Starting at the top of the entries below, set down each line exactly as written, and stop after the line containing "(confirmJoin_keeps ..).step (by decide) ?_".

SOURCE DATA -

>>>

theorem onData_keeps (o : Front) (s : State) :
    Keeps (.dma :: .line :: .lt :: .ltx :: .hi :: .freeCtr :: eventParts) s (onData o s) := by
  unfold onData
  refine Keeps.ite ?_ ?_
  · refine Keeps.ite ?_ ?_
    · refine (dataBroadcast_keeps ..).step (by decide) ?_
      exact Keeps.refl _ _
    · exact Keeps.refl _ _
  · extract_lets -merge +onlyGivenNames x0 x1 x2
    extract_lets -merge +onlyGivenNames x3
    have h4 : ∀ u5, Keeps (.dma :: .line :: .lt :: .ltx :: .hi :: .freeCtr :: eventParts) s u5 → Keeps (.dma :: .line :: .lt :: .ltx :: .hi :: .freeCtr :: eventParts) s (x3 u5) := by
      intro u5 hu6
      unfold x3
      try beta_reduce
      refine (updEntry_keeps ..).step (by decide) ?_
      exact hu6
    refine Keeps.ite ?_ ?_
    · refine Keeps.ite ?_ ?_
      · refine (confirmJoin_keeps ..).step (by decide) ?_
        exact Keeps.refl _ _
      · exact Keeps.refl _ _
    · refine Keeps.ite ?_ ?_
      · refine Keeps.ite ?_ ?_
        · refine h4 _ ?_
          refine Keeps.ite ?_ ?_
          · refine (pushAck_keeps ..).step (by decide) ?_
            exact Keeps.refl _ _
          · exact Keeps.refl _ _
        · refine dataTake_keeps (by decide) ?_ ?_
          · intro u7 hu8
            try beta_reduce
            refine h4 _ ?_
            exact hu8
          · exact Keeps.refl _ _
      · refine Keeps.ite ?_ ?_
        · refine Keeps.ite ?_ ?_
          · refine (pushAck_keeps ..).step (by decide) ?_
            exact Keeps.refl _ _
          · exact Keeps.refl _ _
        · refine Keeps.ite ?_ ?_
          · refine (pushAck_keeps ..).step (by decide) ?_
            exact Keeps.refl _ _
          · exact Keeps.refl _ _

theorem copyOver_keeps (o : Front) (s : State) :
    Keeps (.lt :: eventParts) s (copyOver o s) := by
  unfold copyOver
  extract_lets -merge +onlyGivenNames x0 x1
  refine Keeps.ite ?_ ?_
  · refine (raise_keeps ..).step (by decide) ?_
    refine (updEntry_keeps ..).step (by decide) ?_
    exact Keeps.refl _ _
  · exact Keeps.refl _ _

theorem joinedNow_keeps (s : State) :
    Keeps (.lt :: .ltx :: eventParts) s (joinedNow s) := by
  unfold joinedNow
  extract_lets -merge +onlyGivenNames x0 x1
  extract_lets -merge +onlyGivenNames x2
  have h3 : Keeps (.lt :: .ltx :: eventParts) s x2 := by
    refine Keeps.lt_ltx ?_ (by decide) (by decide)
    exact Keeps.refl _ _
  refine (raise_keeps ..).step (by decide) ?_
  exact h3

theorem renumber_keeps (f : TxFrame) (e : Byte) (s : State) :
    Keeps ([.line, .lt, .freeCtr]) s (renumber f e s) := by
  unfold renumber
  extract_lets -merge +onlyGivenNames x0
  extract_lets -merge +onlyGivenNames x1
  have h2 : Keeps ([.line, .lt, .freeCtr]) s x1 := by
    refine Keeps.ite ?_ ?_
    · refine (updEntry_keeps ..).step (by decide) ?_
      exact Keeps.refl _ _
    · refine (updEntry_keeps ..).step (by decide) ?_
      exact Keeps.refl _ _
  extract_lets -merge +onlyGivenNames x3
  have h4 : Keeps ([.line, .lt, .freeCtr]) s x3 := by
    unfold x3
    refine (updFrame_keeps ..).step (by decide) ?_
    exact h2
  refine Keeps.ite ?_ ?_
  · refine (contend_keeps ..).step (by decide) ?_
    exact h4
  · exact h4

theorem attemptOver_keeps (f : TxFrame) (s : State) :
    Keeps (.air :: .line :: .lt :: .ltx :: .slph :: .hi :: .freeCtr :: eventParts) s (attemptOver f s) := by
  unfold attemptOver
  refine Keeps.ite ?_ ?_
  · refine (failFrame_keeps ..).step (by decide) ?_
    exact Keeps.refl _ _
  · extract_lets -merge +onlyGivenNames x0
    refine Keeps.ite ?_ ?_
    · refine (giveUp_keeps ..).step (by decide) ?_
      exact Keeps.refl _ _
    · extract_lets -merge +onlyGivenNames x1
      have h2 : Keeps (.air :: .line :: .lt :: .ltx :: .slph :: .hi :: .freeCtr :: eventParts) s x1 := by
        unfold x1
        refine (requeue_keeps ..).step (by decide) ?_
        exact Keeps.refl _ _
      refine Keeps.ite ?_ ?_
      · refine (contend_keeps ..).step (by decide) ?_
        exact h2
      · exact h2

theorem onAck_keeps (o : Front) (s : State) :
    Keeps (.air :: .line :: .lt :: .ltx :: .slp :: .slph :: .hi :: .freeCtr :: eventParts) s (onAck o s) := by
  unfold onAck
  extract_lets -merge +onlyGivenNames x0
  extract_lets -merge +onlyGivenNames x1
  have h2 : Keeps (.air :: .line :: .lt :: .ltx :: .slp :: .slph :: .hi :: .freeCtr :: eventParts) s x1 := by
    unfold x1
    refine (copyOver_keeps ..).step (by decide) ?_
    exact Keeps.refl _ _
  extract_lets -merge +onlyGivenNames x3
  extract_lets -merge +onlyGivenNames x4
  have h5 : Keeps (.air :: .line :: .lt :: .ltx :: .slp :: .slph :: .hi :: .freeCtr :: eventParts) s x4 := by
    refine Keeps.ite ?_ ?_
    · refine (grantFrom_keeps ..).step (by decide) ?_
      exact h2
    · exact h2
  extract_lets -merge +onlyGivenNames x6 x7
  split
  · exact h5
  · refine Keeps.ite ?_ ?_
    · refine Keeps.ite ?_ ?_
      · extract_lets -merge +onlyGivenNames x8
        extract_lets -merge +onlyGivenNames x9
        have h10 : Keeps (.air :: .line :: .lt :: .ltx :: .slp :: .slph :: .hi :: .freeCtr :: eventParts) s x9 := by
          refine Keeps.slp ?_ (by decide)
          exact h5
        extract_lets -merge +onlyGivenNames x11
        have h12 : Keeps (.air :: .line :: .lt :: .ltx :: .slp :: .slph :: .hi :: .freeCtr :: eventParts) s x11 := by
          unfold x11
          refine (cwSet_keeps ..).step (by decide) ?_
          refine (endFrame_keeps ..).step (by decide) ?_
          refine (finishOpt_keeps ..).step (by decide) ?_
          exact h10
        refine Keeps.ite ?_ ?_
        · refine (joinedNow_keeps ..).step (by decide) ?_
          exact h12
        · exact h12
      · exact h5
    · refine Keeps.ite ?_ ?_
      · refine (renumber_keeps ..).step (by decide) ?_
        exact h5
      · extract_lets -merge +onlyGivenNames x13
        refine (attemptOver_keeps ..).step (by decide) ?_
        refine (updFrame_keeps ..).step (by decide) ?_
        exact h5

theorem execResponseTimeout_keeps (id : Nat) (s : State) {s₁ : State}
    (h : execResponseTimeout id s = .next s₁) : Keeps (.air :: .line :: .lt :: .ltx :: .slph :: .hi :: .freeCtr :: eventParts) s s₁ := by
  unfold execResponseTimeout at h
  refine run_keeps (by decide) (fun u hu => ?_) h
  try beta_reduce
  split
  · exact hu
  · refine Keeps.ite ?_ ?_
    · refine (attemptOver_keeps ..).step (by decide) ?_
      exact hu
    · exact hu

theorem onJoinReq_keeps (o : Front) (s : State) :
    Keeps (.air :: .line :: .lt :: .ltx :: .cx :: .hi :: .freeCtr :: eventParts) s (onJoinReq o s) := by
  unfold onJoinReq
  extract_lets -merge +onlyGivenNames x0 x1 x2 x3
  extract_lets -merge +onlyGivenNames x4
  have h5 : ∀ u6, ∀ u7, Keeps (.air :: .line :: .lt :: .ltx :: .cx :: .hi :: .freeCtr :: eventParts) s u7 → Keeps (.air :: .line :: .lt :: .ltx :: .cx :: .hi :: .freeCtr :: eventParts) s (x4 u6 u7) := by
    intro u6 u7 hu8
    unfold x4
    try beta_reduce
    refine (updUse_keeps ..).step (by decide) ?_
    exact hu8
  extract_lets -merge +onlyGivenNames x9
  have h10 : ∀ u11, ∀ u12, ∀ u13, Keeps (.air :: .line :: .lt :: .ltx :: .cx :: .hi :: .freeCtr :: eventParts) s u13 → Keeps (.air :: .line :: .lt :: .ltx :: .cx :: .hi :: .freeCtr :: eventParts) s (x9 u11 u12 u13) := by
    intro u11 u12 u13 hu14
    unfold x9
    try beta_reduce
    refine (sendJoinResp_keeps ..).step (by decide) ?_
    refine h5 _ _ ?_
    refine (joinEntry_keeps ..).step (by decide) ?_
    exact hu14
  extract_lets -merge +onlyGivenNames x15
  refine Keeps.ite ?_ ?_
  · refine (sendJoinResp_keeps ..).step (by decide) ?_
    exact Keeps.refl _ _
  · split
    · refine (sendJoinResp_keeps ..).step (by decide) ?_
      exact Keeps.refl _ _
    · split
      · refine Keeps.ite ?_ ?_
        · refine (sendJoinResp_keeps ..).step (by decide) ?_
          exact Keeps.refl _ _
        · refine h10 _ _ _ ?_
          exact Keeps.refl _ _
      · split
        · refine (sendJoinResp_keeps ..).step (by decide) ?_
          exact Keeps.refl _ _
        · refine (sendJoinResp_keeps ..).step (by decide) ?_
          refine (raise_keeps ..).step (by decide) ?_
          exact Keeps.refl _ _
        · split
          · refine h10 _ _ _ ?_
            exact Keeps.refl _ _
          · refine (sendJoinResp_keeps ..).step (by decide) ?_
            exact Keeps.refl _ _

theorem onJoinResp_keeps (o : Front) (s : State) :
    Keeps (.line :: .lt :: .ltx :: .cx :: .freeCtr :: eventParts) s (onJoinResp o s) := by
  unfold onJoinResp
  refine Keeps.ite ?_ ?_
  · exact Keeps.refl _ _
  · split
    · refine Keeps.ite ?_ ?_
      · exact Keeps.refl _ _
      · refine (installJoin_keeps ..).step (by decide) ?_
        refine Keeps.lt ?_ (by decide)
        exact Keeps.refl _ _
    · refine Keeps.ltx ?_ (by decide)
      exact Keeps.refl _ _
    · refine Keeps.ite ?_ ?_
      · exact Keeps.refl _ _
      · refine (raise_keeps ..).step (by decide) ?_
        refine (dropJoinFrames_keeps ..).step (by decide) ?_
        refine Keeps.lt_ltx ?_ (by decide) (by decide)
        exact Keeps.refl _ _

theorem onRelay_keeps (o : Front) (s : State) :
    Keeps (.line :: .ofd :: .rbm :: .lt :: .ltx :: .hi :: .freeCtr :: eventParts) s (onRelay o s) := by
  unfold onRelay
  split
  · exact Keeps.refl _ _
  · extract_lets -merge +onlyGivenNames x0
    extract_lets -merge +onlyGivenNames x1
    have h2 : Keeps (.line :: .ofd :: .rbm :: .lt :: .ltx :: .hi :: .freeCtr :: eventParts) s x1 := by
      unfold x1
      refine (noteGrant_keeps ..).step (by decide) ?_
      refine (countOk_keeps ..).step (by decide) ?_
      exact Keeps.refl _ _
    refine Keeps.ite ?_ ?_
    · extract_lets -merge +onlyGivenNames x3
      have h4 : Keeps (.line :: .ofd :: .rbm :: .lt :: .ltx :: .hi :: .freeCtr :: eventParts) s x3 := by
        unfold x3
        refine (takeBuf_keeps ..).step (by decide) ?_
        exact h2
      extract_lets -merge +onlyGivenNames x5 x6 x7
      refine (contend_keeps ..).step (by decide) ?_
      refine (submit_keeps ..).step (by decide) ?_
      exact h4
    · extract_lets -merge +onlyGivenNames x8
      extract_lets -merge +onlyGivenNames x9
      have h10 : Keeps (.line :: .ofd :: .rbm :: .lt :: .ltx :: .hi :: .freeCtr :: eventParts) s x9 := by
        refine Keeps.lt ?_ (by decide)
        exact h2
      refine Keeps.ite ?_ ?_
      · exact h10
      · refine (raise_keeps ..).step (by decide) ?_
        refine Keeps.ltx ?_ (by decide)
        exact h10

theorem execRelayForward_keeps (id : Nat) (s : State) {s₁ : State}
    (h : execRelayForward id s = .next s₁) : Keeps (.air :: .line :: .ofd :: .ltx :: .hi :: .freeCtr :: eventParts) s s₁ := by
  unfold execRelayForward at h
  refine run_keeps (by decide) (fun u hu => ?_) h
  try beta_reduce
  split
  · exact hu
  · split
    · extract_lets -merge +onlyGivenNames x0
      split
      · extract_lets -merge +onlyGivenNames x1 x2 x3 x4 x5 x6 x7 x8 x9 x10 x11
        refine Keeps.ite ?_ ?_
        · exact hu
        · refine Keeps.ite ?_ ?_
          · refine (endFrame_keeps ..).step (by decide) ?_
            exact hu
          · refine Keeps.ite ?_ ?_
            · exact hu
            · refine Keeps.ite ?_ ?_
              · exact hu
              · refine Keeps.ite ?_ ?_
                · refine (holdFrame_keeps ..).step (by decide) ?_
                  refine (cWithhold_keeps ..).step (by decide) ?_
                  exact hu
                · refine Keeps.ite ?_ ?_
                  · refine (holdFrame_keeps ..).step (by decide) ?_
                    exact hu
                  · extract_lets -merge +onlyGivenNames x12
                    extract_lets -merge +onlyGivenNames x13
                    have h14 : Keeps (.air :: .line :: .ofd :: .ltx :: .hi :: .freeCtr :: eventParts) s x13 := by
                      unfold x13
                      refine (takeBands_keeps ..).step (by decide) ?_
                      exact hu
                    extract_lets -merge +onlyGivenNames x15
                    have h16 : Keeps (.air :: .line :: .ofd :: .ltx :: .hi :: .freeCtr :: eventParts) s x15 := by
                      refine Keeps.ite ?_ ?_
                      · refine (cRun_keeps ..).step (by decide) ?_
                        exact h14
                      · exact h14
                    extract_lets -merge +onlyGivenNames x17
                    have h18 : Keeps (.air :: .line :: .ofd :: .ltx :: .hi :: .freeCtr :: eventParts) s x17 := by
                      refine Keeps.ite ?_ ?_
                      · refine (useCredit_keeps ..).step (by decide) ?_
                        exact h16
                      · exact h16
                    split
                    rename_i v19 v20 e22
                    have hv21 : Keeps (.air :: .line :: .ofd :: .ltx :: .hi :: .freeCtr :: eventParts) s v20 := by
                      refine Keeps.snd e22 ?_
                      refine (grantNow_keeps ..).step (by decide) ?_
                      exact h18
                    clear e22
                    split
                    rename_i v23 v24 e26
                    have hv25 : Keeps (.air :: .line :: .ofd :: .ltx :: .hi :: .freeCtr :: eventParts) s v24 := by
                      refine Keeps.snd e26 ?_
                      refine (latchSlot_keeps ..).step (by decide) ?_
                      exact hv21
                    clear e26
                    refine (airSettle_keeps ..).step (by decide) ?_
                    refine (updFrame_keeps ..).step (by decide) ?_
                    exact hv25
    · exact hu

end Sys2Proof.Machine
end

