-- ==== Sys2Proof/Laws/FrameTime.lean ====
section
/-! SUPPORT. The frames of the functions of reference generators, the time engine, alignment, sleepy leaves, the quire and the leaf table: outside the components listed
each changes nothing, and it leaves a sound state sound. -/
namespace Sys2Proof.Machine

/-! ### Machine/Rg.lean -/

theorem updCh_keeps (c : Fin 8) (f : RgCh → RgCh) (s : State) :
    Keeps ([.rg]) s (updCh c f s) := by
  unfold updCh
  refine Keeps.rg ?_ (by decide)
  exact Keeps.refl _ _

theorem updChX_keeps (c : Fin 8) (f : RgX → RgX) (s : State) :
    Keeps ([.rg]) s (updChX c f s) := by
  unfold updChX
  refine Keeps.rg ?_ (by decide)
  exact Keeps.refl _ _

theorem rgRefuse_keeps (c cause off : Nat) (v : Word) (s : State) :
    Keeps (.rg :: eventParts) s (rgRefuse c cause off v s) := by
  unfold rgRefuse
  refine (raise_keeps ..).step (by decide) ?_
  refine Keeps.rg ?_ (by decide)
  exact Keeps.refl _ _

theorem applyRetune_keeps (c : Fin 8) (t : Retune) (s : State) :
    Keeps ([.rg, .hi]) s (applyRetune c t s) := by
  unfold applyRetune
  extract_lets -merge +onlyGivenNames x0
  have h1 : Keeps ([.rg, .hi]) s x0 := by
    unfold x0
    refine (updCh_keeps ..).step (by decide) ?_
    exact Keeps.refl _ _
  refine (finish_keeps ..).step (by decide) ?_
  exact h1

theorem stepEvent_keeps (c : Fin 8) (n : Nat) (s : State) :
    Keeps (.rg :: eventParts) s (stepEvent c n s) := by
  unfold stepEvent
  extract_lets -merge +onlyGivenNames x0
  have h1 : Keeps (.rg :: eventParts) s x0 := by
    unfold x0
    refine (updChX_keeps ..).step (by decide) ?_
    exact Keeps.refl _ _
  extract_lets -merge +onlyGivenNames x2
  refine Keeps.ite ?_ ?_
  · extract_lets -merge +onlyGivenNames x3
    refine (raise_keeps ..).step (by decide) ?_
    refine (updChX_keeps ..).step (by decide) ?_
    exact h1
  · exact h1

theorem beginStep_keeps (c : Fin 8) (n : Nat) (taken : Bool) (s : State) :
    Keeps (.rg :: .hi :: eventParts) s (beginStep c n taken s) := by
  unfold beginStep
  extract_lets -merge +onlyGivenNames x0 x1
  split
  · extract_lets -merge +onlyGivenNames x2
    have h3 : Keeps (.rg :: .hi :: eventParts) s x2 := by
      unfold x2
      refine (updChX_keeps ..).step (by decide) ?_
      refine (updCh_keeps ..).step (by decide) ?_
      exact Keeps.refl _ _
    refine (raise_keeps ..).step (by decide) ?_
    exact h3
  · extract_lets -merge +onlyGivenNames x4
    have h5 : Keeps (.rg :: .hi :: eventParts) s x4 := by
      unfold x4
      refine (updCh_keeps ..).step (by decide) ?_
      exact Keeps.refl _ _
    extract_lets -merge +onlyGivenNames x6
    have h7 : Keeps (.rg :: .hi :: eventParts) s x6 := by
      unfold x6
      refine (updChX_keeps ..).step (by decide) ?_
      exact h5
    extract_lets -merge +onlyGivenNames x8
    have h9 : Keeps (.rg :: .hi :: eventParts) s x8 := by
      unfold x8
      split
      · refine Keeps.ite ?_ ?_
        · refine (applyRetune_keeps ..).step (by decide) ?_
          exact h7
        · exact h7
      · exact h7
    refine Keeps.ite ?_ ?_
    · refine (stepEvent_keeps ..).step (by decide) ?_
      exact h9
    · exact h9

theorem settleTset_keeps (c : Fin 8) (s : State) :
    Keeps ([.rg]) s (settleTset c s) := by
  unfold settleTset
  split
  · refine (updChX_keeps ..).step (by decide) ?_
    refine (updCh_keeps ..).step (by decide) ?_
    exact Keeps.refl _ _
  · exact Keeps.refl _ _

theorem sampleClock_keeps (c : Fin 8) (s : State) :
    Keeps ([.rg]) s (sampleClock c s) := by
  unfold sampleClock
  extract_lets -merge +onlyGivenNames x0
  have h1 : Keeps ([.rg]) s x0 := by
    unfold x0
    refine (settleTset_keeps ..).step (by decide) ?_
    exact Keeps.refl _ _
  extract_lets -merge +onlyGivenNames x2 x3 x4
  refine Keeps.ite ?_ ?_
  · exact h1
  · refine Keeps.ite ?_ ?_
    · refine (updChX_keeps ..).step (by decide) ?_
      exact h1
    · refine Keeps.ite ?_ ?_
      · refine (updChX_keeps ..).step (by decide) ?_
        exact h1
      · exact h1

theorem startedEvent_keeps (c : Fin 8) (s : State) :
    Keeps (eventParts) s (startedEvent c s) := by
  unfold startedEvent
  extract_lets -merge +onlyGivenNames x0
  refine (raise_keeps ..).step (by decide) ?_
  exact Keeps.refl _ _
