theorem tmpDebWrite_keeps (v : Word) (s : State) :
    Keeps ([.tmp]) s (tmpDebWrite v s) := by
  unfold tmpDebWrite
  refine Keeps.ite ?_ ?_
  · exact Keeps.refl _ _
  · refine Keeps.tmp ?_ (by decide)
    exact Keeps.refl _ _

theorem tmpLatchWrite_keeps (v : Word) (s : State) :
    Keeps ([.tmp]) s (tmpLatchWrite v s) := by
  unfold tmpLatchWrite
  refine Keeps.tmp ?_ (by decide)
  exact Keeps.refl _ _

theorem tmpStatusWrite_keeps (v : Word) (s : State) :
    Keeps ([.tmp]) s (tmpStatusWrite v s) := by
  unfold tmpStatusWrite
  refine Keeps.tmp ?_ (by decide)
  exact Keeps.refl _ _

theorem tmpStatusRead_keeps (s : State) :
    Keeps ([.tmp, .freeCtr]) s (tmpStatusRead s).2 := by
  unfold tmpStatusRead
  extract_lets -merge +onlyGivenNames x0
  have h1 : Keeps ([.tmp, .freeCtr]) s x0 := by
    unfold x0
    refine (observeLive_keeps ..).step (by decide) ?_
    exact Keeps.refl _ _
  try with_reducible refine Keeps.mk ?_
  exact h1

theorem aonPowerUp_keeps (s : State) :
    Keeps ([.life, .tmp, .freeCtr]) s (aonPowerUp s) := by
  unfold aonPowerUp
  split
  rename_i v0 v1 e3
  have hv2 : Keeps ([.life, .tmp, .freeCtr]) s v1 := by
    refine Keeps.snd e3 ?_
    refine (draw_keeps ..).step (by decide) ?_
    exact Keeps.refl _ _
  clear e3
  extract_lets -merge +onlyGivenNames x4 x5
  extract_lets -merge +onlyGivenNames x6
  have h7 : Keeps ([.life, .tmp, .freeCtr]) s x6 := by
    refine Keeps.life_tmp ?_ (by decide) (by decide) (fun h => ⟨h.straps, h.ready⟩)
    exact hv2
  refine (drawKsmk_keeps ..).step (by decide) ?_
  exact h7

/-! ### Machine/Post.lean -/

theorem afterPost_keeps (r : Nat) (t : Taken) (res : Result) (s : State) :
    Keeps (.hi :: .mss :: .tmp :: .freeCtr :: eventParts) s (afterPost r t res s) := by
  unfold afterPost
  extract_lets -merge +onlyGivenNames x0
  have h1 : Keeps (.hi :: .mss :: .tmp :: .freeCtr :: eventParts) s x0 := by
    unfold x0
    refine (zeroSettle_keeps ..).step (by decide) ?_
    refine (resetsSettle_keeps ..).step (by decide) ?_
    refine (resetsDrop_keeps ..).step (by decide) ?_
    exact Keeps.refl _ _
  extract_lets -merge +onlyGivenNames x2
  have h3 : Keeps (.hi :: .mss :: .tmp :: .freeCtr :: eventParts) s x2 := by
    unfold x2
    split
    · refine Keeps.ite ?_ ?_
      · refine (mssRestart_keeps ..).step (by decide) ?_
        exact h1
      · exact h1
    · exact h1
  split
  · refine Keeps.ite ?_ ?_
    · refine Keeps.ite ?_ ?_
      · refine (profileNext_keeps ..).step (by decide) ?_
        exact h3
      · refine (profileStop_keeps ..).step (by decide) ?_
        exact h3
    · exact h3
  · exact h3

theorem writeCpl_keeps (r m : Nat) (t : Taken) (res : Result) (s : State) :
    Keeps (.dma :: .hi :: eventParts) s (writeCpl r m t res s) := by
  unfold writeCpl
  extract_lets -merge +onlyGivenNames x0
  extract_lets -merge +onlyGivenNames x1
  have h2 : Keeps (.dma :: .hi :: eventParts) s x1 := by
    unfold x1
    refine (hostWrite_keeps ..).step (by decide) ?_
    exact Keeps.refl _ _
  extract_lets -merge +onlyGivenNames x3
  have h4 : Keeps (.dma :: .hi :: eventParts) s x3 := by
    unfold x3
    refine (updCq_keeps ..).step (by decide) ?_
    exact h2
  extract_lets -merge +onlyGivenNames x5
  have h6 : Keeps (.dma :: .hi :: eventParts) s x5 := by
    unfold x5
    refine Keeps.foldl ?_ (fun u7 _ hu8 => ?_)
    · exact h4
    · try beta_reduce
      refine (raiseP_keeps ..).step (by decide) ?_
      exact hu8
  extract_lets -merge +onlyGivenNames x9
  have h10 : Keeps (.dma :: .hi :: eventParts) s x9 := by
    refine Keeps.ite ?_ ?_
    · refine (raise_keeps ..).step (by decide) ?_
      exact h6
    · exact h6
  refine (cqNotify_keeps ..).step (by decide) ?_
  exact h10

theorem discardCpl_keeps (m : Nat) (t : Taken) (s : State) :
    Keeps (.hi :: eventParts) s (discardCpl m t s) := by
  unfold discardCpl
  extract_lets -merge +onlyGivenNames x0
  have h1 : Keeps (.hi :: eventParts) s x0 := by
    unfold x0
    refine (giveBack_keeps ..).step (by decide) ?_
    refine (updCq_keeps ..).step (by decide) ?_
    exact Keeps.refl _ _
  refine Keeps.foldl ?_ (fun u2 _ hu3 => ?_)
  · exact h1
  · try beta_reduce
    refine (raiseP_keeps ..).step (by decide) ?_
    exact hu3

<<<

YOUR RESPONSE -
theorem onData_keeps (o : Front) (s : State) :
    Keeps (.dma :: .line :: .lt :: .ltx :: .hi :: .freeCtr :: eventParts) s (onData o s) := by
  unfold onData
  refine Keeps.ite ?_ ?_
  · refine Keeps.ite ?_ ?_
    · refine (dataBroadcast_keeps ..).step (by decide) ?_
      exact Keeps.refl _ _
    · exact Keeps.refl _ _
  · extract_lets -merge +onlyGivenNames x0 x1 x2
    extract_lets -merge +onlyGivenNames x3
    have h4 : ∀ u5, Keeps (.dma :: .line :: .lt :: .ltx :: .hi :: .freeCtr :: eventParts) s u5 → Keeps (.dma :: .line :: .lt :: .ltx :: .hi :: .freeCtr :: eventParts) s (x3 u5) := by
      intro u5 hu6
      unfold x3
      try beta_reduce
      refine (updEntry_keeps ..).step (by decide) ?_
      exact hu6
    refine Keeps.ite ?_ ?_
    · refine Keeps.ite ?_ ?_
      · refine (confirmJoin_keeps ..).step (by decide) ?_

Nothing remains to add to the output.